Saved entries:
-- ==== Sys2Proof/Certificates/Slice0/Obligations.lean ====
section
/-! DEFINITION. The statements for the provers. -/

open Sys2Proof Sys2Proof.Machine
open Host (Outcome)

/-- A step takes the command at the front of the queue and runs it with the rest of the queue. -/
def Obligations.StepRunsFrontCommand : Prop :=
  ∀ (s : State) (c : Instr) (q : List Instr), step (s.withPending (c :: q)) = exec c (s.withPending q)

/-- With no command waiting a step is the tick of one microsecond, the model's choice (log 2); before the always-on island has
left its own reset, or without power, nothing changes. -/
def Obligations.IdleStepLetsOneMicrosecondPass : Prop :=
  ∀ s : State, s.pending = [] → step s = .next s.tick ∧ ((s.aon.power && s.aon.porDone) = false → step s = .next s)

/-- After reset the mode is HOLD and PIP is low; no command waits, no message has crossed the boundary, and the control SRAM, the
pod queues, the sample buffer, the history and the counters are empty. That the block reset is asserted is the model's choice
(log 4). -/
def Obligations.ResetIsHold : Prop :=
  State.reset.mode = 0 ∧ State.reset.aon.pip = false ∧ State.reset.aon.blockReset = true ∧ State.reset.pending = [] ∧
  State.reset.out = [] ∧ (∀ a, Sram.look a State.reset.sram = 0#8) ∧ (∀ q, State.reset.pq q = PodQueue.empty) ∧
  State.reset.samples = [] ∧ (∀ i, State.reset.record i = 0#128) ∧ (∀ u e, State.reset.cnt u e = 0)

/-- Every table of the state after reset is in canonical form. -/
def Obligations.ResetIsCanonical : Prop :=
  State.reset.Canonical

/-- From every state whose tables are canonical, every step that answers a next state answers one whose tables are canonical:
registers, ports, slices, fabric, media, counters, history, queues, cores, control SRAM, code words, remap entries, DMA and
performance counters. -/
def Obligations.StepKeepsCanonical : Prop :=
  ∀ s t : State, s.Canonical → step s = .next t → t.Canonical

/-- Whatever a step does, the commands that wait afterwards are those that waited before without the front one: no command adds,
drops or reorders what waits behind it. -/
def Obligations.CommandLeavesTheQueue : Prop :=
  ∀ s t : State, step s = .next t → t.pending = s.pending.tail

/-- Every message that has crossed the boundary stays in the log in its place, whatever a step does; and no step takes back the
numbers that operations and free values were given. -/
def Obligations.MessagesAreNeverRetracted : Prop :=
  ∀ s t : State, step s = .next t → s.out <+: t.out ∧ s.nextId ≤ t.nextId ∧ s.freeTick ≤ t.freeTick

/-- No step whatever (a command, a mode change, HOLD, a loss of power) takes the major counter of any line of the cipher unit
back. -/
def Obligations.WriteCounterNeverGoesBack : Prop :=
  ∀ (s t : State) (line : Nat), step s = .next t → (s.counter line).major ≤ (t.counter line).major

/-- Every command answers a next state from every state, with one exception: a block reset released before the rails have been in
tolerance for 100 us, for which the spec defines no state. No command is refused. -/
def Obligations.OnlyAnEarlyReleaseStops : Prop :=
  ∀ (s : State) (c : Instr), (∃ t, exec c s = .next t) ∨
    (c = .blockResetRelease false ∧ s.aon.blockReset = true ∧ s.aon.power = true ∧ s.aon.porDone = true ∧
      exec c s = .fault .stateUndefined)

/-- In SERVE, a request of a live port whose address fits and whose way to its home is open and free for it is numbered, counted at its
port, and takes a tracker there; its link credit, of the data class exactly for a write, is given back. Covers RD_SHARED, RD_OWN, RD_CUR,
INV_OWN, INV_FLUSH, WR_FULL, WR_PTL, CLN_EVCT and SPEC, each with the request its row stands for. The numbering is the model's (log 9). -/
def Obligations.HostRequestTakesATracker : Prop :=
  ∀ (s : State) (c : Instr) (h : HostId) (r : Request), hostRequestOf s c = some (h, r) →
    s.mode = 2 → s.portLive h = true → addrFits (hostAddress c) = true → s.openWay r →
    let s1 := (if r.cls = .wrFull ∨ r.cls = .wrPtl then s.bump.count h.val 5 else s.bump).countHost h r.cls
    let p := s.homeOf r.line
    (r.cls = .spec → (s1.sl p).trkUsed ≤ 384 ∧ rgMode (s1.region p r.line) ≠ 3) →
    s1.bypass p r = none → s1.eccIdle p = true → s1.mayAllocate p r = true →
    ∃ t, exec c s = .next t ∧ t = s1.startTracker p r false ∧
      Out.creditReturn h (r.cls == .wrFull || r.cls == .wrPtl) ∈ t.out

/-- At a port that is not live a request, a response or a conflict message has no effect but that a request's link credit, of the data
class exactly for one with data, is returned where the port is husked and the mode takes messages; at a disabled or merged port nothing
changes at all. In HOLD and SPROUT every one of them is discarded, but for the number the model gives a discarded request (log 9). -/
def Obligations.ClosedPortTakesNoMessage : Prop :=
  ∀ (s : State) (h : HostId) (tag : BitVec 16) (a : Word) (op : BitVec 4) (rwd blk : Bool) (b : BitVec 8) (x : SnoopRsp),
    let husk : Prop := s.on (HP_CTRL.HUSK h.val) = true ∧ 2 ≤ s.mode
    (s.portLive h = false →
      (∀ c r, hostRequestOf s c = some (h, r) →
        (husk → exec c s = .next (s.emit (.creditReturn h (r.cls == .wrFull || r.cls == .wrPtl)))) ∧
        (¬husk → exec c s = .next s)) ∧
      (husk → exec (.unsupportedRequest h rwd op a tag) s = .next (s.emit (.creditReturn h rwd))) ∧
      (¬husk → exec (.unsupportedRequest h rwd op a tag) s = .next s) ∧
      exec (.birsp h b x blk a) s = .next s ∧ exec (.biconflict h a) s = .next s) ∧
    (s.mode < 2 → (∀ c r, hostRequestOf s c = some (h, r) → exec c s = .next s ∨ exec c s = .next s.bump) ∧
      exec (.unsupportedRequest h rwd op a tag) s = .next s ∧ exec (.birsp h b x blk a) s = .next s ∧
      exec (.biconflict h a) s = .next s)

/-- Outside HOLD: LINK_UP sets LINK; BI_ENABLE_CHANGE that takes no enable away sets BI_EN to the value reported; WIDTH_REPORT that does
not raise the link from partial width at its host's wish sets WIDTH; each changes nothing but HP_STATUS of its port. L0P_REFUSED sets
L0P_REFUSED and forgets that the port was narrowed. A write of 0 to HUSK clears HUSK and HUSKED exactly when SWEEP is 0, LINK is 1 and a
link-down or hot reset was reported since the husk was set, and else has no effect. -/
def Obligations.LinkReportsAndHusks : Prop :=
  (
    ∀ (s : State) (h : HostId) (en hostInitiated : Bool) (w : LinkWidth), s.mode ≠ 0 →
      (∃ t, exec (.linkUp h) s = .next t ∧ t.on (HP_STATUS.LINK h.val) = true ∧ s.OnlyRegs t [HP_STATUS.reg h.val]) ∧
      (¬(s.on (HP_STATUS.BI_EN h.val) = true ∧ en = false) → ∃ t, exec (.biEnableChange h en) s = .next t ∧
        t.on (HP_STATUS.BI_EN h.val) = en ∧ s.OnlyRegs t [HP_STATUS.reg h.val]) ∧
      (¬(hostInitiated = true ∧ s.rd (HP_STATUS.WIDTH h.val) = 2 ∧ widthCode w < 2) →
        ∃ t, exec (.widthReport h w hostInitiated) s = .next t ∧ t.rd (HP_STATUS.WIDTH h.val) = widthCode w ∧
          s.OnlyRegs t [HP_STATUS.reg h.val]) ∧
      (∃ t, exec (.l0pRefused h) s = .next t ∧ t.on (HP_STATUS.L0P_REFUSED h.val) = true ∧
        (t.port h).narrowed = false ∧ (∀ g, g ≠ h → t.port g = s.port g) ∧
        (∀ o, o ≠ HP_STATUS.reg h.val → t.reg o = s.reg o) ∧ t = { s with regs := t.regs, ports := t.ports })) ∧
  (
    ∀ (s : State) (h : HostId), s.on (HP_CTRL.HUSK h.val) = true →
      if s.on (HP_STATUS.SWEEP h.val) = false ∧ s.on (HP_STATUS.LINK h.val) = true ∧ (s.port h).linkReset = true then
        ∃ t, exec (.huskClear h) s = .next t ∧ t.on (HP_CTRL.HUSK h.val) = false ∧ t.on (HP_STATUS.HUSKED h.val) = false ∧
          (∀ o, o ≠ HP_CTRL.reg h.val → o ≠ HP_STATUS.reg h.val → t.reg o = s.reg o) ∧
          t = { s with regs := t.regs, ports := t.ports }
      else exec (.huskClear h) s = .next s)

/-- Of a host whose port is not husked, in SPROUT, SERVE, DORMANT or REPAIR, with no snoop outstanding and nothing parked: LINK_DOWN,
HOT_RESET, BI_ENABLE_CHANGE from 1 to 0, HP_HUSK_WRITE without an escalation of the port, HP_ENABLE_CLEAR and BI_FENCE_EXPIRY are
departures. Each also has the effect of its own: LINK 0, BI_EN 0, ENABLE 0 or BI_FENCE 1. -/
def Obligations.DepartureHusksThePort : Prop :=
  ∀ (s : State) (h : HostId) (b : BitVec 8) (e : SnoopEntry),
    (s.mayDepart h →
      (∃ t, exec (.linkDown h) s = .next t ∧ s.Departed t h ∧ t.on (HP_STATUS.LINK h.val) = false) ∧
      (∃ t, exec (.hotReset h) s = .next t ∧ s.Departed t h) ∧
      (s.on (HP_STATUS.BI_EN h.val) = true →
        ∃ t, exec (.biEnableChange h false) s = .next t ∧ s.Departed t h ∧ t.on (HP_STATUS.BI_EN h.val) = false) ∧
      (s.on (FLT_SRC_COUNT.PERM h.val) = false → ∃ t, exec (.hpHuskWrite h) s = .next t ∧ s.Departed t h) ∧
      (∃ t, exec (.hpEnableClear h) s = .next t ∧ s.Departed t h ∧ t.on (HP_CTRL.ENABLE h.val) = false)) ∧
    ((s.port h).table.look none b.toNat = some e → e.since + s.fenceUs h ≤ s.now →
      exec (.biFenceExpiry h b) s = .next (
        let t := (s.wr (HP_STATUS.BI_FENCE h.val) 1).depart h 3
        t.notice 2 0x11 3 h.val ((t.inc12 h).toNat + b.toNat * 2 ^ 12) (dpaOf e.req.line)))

Exercise aim: Starting at the line that contains "if s.on (HP_STATUS.SWEEP", transcribe every line through the last line of the entries above, exactly, and nothing else.

Task solution:
      if s.on (HP_STATUS.SWEEP h.val) = false ∧ s.on (HP_STATUS.LINK h.val) = true ∧ (s.port h).linkReset = true then
        ∃ t, exec (.huskClear h) s = .next t ∧ t.on (HP_CTRL.HUSK h.val) = false ∧ t.on (HP_STATUS.HUSKED h.val) = false ∧
          (∀ o, o ≠ HP_CTRL.reg h.val → o ≠ HP_STATUS.reg h.val → t.reg o = s.reg o) ∧
          t = { s with regs := t.regs, ports := t.ports }
      else exec (.huskClear h) s = .next s)

/-- Of a host whose port is not husked, in SPROUT, SERVE, DORMANT or REPAIR, with no snoop outstanding and nothing parked: LINK_DOWN,
HOT_RESET, BI_ENABLE_CHANGE from 1 to 0, HP_HUSK_WRITE without an escalation of the port, HP_ENABLE_CLEAR and BI_FENCE_EXPIRY are
departures. Each also has the effect of its own: LINK 0, BI_EN 0, ENABLE 0 or BI_FENCE 1. -/
def Obligations.DepartureHusksThePort : Prop :=
  ∀ (s : State) (h : HostId) (b : BitVec 8) (e : SnoopEntry),
    (s.mayDepart h →
      (∃ t, exec (.linkDown h) s = .next t ∧ s.Departed t h ∧ t.on (HP_STATUS.LINK h.val) = false) ∧
      (∃ t, exec (.hotReset h) s = .next t ∧ s.Departed t h) ∧
      (s.on (HP_STATUS.BI_EN h.val) = true →
        ∃ t, exec (.biEnableChange h false) s = .next t ∧ s.Departed t h ∧ t.on (HP_STATUS.BI_EN h.val) = false) ∧
      (s.on (FLT_SRC_COUNT.PERM h.val) = false → ∃ t, exec (.hpHuskWrite h) s = .next t ∧ s.Departed t h) ∧
      (∃ t, exec (.hpEnableClear h) s = .next t ∧ s.Departed t h ∧ t.on (HP_CTRL.ENABLE h.val) = false)) ∧
    ((s.port h).table.look none b.toNat = some e → e.since + s.fenceUs h ≤ s.now →
      exec (.biFenceExpiry h b) s = .next (
        let t := (s.wr (HP_STATUS.BI_FENCE h.val) 1).depart h 3
        t.notice 2 0x11 3 h.val ((t.inc12 h).toNat + b.toNat * 2 ^ 12) (dpaOf e.req.line)))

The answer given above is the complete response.